• **Your assignment**
Pick out the lines below with "that" and list them.

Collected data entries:
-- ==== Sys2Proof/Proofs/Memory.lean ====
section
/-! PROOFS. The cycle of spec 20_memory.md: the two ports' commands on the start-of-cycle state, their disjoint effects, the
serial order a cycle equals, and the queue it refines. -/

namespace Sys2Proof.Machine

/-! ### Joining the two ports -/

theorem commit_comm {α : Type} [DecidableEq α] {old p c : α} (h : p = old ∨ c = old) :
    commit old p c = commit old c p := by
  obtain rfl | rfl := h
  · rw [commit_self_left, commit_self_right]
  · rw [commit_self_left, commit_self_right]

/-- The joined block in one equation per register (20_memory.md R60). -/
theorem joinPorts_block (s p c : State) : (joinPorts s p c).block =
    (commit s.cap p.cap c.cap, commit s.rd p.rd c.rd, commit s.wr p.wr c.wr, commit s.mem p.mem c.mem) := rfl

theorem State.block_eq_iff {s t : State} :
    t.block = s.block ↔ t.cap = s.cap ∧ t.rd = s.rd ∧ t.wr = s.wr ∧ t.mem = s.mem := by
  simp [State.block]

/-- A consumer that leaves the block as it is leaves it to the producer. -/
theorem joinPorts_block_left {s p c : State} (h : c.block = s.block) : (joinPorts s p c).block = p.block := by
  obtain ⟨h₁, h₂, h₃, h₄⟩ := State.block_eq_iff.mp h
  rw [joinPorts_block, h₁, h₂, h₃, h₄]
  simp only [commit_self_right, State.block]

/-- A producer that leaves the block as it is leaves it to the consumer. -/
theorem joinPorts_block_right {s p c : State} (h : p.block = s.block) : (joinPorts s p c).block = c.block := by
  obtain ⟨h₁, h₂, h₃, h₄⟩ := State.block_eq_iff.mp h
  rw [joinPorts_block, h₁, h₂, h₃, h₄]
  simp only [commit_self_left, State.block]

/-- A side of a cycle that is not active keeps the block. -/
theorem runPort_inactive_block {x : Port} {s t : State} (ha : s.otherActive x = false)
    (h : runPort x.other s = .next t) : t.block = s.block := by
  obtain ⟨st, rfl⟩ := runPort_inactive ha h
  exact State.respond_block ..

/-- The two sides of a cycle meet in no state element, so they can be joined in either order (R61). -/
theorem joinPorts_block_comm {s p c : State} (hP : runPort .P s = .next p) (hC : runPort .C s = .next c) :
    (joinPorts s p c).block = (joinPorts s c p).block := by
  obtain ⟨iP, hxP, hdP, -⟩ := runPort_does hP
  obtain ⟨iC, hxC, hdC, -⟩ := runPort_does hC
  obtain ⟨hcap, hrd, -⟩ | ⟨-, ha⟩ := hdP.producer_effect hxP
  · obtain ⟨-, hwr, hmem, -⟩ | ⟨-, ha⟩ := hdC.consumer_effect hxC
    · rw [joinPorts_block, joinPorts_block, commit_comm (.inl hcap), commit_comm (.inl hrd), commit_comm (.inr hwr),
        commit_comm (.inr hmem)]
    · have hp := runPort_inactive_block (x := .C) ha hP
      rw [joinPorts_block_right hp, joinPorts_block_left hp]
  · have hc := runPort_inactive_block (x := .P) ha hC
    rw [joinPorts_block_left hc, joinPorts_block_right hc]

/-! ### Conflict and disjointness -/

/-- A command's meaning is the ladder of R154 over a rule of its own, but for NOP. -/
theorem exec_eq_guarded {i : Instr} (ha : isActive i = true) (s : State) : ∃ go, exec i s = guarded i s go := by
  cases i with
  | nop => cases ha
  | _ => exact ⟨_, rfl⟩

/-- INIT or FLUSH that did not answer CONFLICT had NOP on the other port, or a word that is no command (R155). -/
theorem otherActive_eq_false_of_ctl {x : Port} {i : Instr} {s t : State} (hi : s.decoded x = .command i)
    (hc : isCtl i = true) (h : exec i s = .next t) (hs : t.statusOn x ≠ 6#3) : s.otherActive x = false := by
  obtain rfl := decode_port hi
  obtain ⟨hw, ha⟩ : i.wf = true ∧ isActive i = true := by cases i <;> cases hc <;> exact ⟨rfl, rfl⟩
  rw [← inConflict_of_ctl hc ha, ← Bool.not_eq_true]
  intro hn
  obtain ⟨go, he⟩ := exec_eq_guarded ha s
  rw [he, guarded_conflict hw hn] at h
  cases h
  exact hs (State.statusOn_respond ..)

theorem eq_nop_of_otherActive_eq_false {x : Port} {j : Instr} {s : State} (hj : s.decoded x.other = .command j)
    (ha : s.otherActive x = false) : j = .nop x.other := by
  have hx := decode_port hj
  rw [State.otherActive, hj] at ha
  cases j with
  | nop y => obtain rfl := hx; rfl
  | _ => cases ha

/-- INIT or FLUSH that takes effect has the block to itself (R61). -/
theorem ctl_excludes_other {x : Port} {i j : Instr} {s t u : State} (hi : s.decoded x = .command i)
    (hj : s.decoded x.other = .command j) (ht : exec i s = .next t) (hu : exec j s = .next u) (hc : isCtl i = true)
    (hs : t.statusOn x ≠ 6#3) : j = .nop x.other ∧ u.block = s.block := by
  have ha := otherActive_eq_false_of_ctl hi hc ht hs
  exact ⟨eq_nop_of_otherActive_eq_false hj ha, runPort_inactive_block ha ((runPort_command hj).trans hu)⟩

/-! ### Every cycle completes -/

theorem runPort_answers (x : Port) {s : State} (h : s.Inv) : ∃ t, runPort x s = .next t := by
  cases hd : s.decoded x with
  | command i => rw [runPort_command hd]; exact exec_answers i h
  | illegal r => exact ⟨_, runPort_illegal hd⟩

• **Task solution**
/-- A consumer that leaves the block as it is leaves it to the producer. -/
/-- A producer that leaves the block as it is leaves it to the consumer. -/
/-- A side of a cycle that is not active keeps the block. -/
/-- INIT or FLUSH that did not answer CONFLICT had NOP on the other port, or a word that is no command (R155). -/
/-- INIT or FLUSH that takes effect has the block to itself (R61). -/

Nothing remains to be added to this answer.